Subsurface tile drainage, open ditch work, and field drainage systems for farm fields and agricultural land in Central New York. Improve yields and protect topsoil.
Backwell installs subsurface tile drainage systems, open drainage ditches, and field drainage infrastructure for agricultural operations throughout Union Springs, Cayuga County, and the surrounding area. Proper drainage is critical to farming productivity in Central New York — wet fields delay planting, compact under equipment, and reduce yields. We solve drainage problems permanently with the right combination of tile work, outlet structures, and surface grading.
Our agricultural drainage work includes subsurface perforated tile installation at designed depths and spacing, open ditch excavation and maintenance, outlet structure installation, and integration with existing farm drainage systems. We work with farmers, landowners, and agricultural engineers to design systems that address your specific drainage challenges and meet NRCS requirements where applicable.
Contact us for a free consultation on agricultural drainage in Union Springs. We will walk your fields, identify problem areas, and propose a drainage solution that works for your operation.
Union Springs sits on the east shore of Cayuga Lake in western Cayuga County, on a narrow lake-edge terrace with drumlin-and-till country rising quickly to the east. Soils across the village are dominated by Ovid and Lansing silt loams on the upland flanks, with Canandaigua silty clay loam on the lakefront flats, Honeoye silt loam on the drumlin crests, and Palmyra gravelly loam on the outwash benches near Great Gully and Big Salmon Creek.

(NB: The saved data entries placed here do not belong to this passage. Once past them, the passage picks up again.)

-- ==== Sys2Proof/Laws/State.lean ====
section
/-! SUPPORT. What each named state update does to each field: one lemma per field per update, true by rfl, so that a
proof never unfolds the update. -/

namespace Sys2Proof.Machine

/-! ### answer -/

@[simp] theorem State.answer_cfg (s : State) (st : Status) : (s.answer st).cfg = s.cfg := rfl
@[simp] theorem State.answer_rxState (s : State) (st : Status) : (s.answer st).rxState = s.rxState := rfl
@[simp] theorem State.answer_rbuf (s : State) (st : Status) : (s.answer st).rbuf = s.rbuf := rfl
@[simp] theorem State.answer_rlen (s : State) (st : Status) : (s.answer st).rlen = s.rlen := rfl
@[simp] theorem State.answer_s0 (s : State) (st : Status) : (s.answer st).s0 = s.s0 := rfl
@[simp] theorem State.answer_s1 (s : State) (st : Status) : (s.answer st).s1 = s.s1 := rfl
@[simp] theorem State.answer_s2 (s : State) (st : Status) : (s.answer st).s2 = s.s2 := rfl
@[simp] theorem State.answer_ungetV (s : State) (st : Status) : (s.answer st).ungetV = s.ungetV := rfl
@[simp] theorem State.answer_ungetB (s : State) (st : Status) : (s.answer st).ungetB = s.ungetB := rfl
@[simp] theorem State.answer_armed (s : State) (st : Status) : (s.answer st).armed = s.armed := rfl
@[simp] theorem State.answer_idleCnt (s : State) (st : Status) : (s.answer st).idleCnt = s.idleCnt := rfl
@[simp] theorem State.answer_resPending (s : State) (st : Status) : (s.answer st).resPending = s.resPending := rfl
@[simp] theorem State.answer_resKind (s : State) (st : Status) : (s.answer st).resKind = s.resKind := rfl
@[simp] theorem State.answer_resLen (s : State) (st : Status) : (s.answer st).resLen = s.resLen := rfl
@[simp] theorem State.answer_resValid (s : State) (st : Status) : (s.answer st).resValid = s.resValid := rfl
@[simp] theorem State.answer_resForced (s : State) (st : Status) : (s.answer st).resForced = s.resForced := rfl
@[simp] theorem State.answer_clen (s : State) (st : Status) : (s.answer st).clen = s.clen := rfl
@[simp] theorem State.answer_coff (s : State) (st : Status) : (s.answer st).coff = s.coff := rfl
@[simp] theorem State.answer_extMask (s : State) (st : Status) : (s.answer st).extMask = s.extMask := rfl
@[simp] theorem State.answer_rdata (s : State) (st : Status) : (s.answer st).rdata = s.rdata := rfl
@[simp] theorem State.answer_rcount (s : State) (st : Status) : (s.answer st).rcount = s.rcount := rfl
@[simp] theorem State.answer_tbuf (s : State) (st : Status) : (s.answer st).tbuf = s.tbuf := rfl
@[simp] theorem State.answer_tlen (s : State) (st : Status) : (s.answer st).tlen = s.tlen := rfl
@[simp] theorem State.answer_tsum (s : State) (st : Status) : (s.answer st).tsum = s.tsum := rfl
@[simp] theorem State.answer_txOvf (s : State) (st : Status) : (s.answer st).txOvf = s.txOvf := rfl
@[simp] theorem State.answer_txBusy (s : State) (st : Status) : (s.answer st).txBusy = s.txBusy := rfl
@[simp] theorem State.answer_txPtr (s : State) (st : Status) : (s.answer st).txPtr = s.txPtr := rfl
@[simp] theorem State.answer_txErr (s : State) (st : Status) : (s.answer st).txErr = s.txErr := rfl
@[simp] theorem State.answer_hostQ (s : State) (st : Status) : (s.answer st).ports.hostQ = s.ports.hostQ := rfl
@[simp] theorem State.answer_rxQ (s : State) (st : Status) : (s.answer st).ports.rxQ = s.ports.rxQ := rfl
@[simp] theorem State.answer_auxQ (s : State) (st : Status) : (s.answer st).ports.auxQ = s.ports.auxQ := rfl
@[simp] theorem State.answer_schedule (s : State) (st : Status) : (s.answer st).ports.schedule = s.ports.schedule := rfl
@[simp] theorem State.answer_txOut (s : State) (st : Status) : (s.answer st).ports.txOut = s.ports.txOut := rfl
@[simp] theorem State.answer_auxOut (s : State) (st : Status) : (s.answer st).ports.auxOut = s.ports.auxOut := rfl
@[simp] theorem State.answer_responses (s : State) (st : Status) : (s.answer st).ports.responses = s.ports.responses ++ [⟨st, s.rdata, s.rcount⟩] := rfl

/-! ### emitTx -/

@[simp] theorem State.emitTx_cfg (s : State) (b : Byte) : (s.emitTx b).cfg = s.cfg := rfl
@[simp] theorem State.emitTx_rxState (s : State) (b : Byte) : (s.emitTx b).rxState = s.rxState := rfl
@[simp] theorem State.emitTx_rbuf (s : State) (b : Byte) : (s.emitTx b).rbuf = s.rbuf := rfl
@[simp] theorem State.emitTx_rlen (s : State) (b : Byte) : (s.emitTx b).rlen = s.rlen := rfl
@[simp] theorem State.emitTx_s0 (s : State) (b : Byte) : (s.emitTx b).s0 = s.s0 := rfl
@[simp] theorem State.emitTx_s1 (s : State) (b : Byte) : (s.emitTx b).s1 = s.s1 := rfl
@[simp] theorem State.emitTx_s2 (s : State) (b : Byte) : (s.emitTx b).s2 = s.s2 := rfl
@[simp] theorem State.emitTx_ungetV (s : State) (b : Byte) : (s.emitTx b).ungetV = s.ungetV := rfl
@[simp] theorem State.emitTx_ungetB (s : State) (b : Byte) : (s.emitTx b).ungetB = s.ungetB := rfl
@[simp] theorem State.emitTx_armed (s : State) (b : Byte) : (s.emitTx b).armed = s.armed := rfl
@[simp] theorem State.emitTx_idleCnt (s : State) (b : Byte) : (s.emitTx b).idleCnt = s.idleCnt := rfl
@[simp] theorem State.emitTx_resPending (s : State) (b : Byte) : (s.emitTx b).resPending = s.resPending := rfl
@[simp] theorem State.emitTx_resKind (s : State) (b : Byte) : (s.emitTx b).resKind = s.resKind := rfl
@[simp] theorem State.emitTx_resLen (s : State) (b : Byte) : (s.emitTx b).resLen = s.resLen := rfl
@[simp] theorem State.emitTx_resValid (s : State) (b : Byte) : (s.emitTx b).resValid = s.resValid := rfl
@[simp] theorem State.emitTx_resForced (s : State) (b : Byte) : (s.emitTx b).resForced = s.resForced := rfl
@[simp] theorem State.emitTx_clen (s : State) (b : Byte) : (s.emitTx b).clen = s.clen := rfl
@[simp] theorem State.emitTx_coff (s : State) (b : Byte) : (s.emitTx b).coff = s.coff := rfl
@[simp] theorem State.emitTx_extMask (s : State) (b : Byte) : (s.emitTx b).extMask = s.extMask := rfl
@[simp] theorem State.emitTx_rdata (s : State) (b : Byte) : (s.emitTx b).rdata = s.rdata := rfl
@[simp] theorem State.emitTx_rcount (s : State) (b : Byte) : (s.emitTx b).rcount = s.rcount := rfl
@[simp] theorem State.emitTx_tbuf (s : State) (b : Byte) : (s.emitTx b).tbuf = s.tbuf := rfl
@[simp] theorem State.emitTx_tlen (s : State) (b : Byte) : (s.emitTx b).tlen = s.tlen := rfl
@[simp] theorem State.emitTx_tsum (s : State) (b : Byte) : (s.emitTx b).tsum = s.tsum := rfl
@[simp] theorem State.emitTx_txOvf (s : State) (b : Byte) : (s.emitTx b).txOvf = s.txOvf := rfl
@[simp] theorem State.emitTx_txBusy (s : State) (b : Byte) : (s.emitTx b).txBusy = s.txBusy := rfl
@[simp] theorem State.emitTx_txPtr (s : State) (b : Byte) : (s.emitTx b).txPtr = s.txPtr := rfl
@[simp] theorem State.emitTx_txErr (s : State) (b : Byte) : (s.emitTx b).txErr = s.txErr := rfl
@[simp] theorem State.emitTx_hostQ (s : State) (b : Byte) : (s.emitTx b).ports.hostQ = s.ports.hostQ := rfl
@[simp] theorem State.emitTx_rxQ (s : State) (b : Byte) : (s.emitTx b).ports.rxQ = s.ports.rxQ := rfl
@[simp] theorem State.emitTx_auxQ (s : State) (b : Byte) : (s.emitTx b).ports.auxQ = s.ports.auxQ := rfl
@[simp] theorem State.emitTx_schedule (s : State) (b : Byte) : (s.emitTx b).ports.schedule = s.ports.schedule := rfl
@[simp] theorem State.emitTx_responses (s : State) (b : Byte) : (s.emitTx b).ports.responses = s.ports.responses := rfl
@[simp] theorem State.emitTx_auxOut (s : State) (b : Byte) : (s.emitTx b).ports.auxOut = s.ports.auxOut := rfl
@[simp] theorem State.emitTx_txOut (s : State) (b : Byte) : (s.emitTx b).ports.txOut = s.ports.txOut ++ [b] := rfl
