-- ==== Sys2Proof/Laws/Memory.lean ====
section
/-! SUPPORT. The laws of the two byte buffers: a read after a write, what a write leaves alone, and that every
operation keeps the canonical form and the bounds. -/

namespace Sys2Proof.Machine

@[simp] theorem Memory.read_write_same (m : Memory) (i : Nat) (v : Byte) : (m.write i v).read i = some v := by
  induction m with
  | nil => simp [Memory.write, Memory.read]
  | cons c m ih =>
    obtain ⟨a, b⟩ := c
    simp only [Memory.write]
    split
    · simp [Memory.read]
    · split
      · simp [Memory.read]
      · next h => simp [Memory.read, Ne.symm h, ih]

theorem Memory.read_write_other (m : Memory) {i j : Nat} (v : Byte) (h : j ≠ i) : (m.write i v).read j = m.read j := by
  induction m with
  | nil => simp [Memory.write, Memory.read, Ne.symm h]
  | cons c m ih =>
    obtain ⟨a, b⟩ := c
    simp only [Memory.write]
    split
    · simp [Memory.read, Ne.symm h]
    · split
      · next h' => subst h'; simp [Memory.read, Ne.symm h]
      · simp only [Memory.read, ih]

theorem Memory.read_write (m : Memory) (i j : Nat) (v : Byte) :
    (m.write i v).read j = if j = i then some v else m.read j := by
  split
  · next h => subst h; simp
  · next h => exact read_write_other m v h

/-- A byte list written at `i` is read back from its own indexes, and every other index reads as before. -/
theorem Memory.read_writeList (m : Memory) (i j : Nat) (bs : List Byte) :
    (m.writeList i bs).read j = if i ≤ j ∧ j < i + bs.length then bs[j - i]? else m.read j := by
  induction bs generalizing m i with
  | nil => simp only [Memory.writeList, List.length_nil]; rw [if_neg (by omega)]
  | cons b bs ih =>
    simp only [Memory.writeList, ih, Memory.read_write, List.length_cons]
    by_cases h : j = i
    · subst h
      rw [if_neg (by omega), if_pos rfl, if_pos (by omega)]
      simp
    · by_cases h2 : i + 1 ≤ j ∧ j < i + 1 + bs.length
      · obtain ⟨k, rfl⟩ : ∃ k, j = i + 1 + k := ⟨j - (i + 1), by omega⟩
        rw [if_pos h2, if_pos (by omega), show i + 1 + k - (i + 1) = k by omega, show i + 1 + k - i = k + 1 by omega]
        simp
      · rw [if_neg h2, if_neg h, if_neg (by omega)]

theorem Memory.mem_write {m : Memory} {i : Nat} {v : Byte} {c : Host.Cell} (h : c ∈ m.write i v) :
    c = (i, v) ∨ c ∈ m := by
  induction m with
  | nil => exact .inl (by simpa [Memory.write] using h)
  | cons d m ih =>
    obtain ⟨a, b⟩ := d
    simp only [Memory.write] at h
    split at h
    · simpa using h
    · split at h
      · simp only [List.mem_cons] at h ⊢; tauto
      · simp only [List.mem_cons] at h ⊢
        rcases h with rfl | h
        · tauto
        · rcases ih h with h | h <;> tauto

theorem Memory.write_wf {m : Memory} (i : Nat) (v : Byte) (h : m.wf) : (m.write i v).wf := by
  induction m with
  | nil => simp [Memory.write, Memory.wf]
  | cons d m ih =>
    obtain ⟨a, b⟩ := d
    simp only [Memory.wf, List.pairwise_cons] at h ih
    obtain ⟨hd, ht⟩ := h
    simp only [Memory.write, Memory.wf]
    split
    · next hlt =>
      refine List.pairwise_cons.2 ⟨fun c hc => ?_, List.pairwise_cons.2 ⟨hd, ht⟩⟩
      rcases List.mem_cons.1 hc with rfl | hc
      · exact hlt
      · exact lt_trans hlt (hd c hc)
    · split
      · next he => subst he; exact List.pairwise_cons.2 ⟨hd, ht⟩
      · next h1 h2 =>
        refine List.pairwise_cons.2 ⟨fun c hc => ?_, ih ht⟩
        rcases Memory.mem_write hc with rfl | hc
        · show a < i; omega
        · exact hd c hc

theorem Memory.write_bound {m : Memory} {i n : Nat} (v : Byte) (hi : i < n) (h : ∀ c ∈ m, c.1 < n) :
    ∀ c ∈ m.write i v, c.1 < n := by
  intro c hc
  rcases Memory.mem_write hc with rfl | hc
  · exact hi
  · exact h c hc

theorem Memory.writeList_wf {m : Memory} (i : Nat) (bs : List Byte) (h : m.wf) : (m.writeList i bs).wf := by
  induction bs generalizing m i with
  | nil => exact h
  | cons b bs ih => exact ih _ (Memory.write_wf i b h)

theorem Memory.writeList_bound {m : Memory} {i n : Nat} (bs : List Byte) (hi : i + bs.length ≤ n)
    (h : ∀ c ∈ m, c.1 < n) : ∀ c ∈ m.writeList i bs, c.1 < n := by
  induction bs generalizing m i with
  | nil => exact h
  | cons b bs ih =>
    simp only [List.length_cons] at hi
    exact ih (by omega) (Memory.write_bound b (by omega) h)

theorem Memory.isSome_write {m : Memory} {j : Nat} (i : Nat) (v : Byte) (h : (m.read j).isSome) :
    ((m.write i v).read j).isSome := by
  rw [Memory.read_write]; split <;> simp_all

theorem Memory.isSome_writeList {m : Memory} {j : Nat} (i : Nat) (bs : List Byte) (h : (m.read j).isSome) :
    ((m.writeList i bs).read j).isSome := by
  induction bs generalizing m i with
  | nil => exact h
  | cons b bs ih => exact ih _ (Memory.isSome_write i b h)

end Sys2Proof.Machine
end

Cayuga Lake controls base-level hydrology, and the village's springs — source of the town's name — reflect active groundwater discharge from the surrounding limestone formations. Commercial site work in Union Springs regularly involves shallow limestone and dolostone bedrock on the upland parcels, springs and seeps that complicate foundation design, and stormwater permitting tied to the Cayuga Lake watershed's sensitive receiving conditions. The Finger Lakes lake-effect microclimate moderates frost depth compared to interior locations, but watershed-protection requirements push stormwater and sediment control details on every project. Projects within the Cayuga Lake watershed have to coordinate with the Cayuga Lake Watershed Intermunicipal Organization on stormwater and erosion controls in addition to standard county review.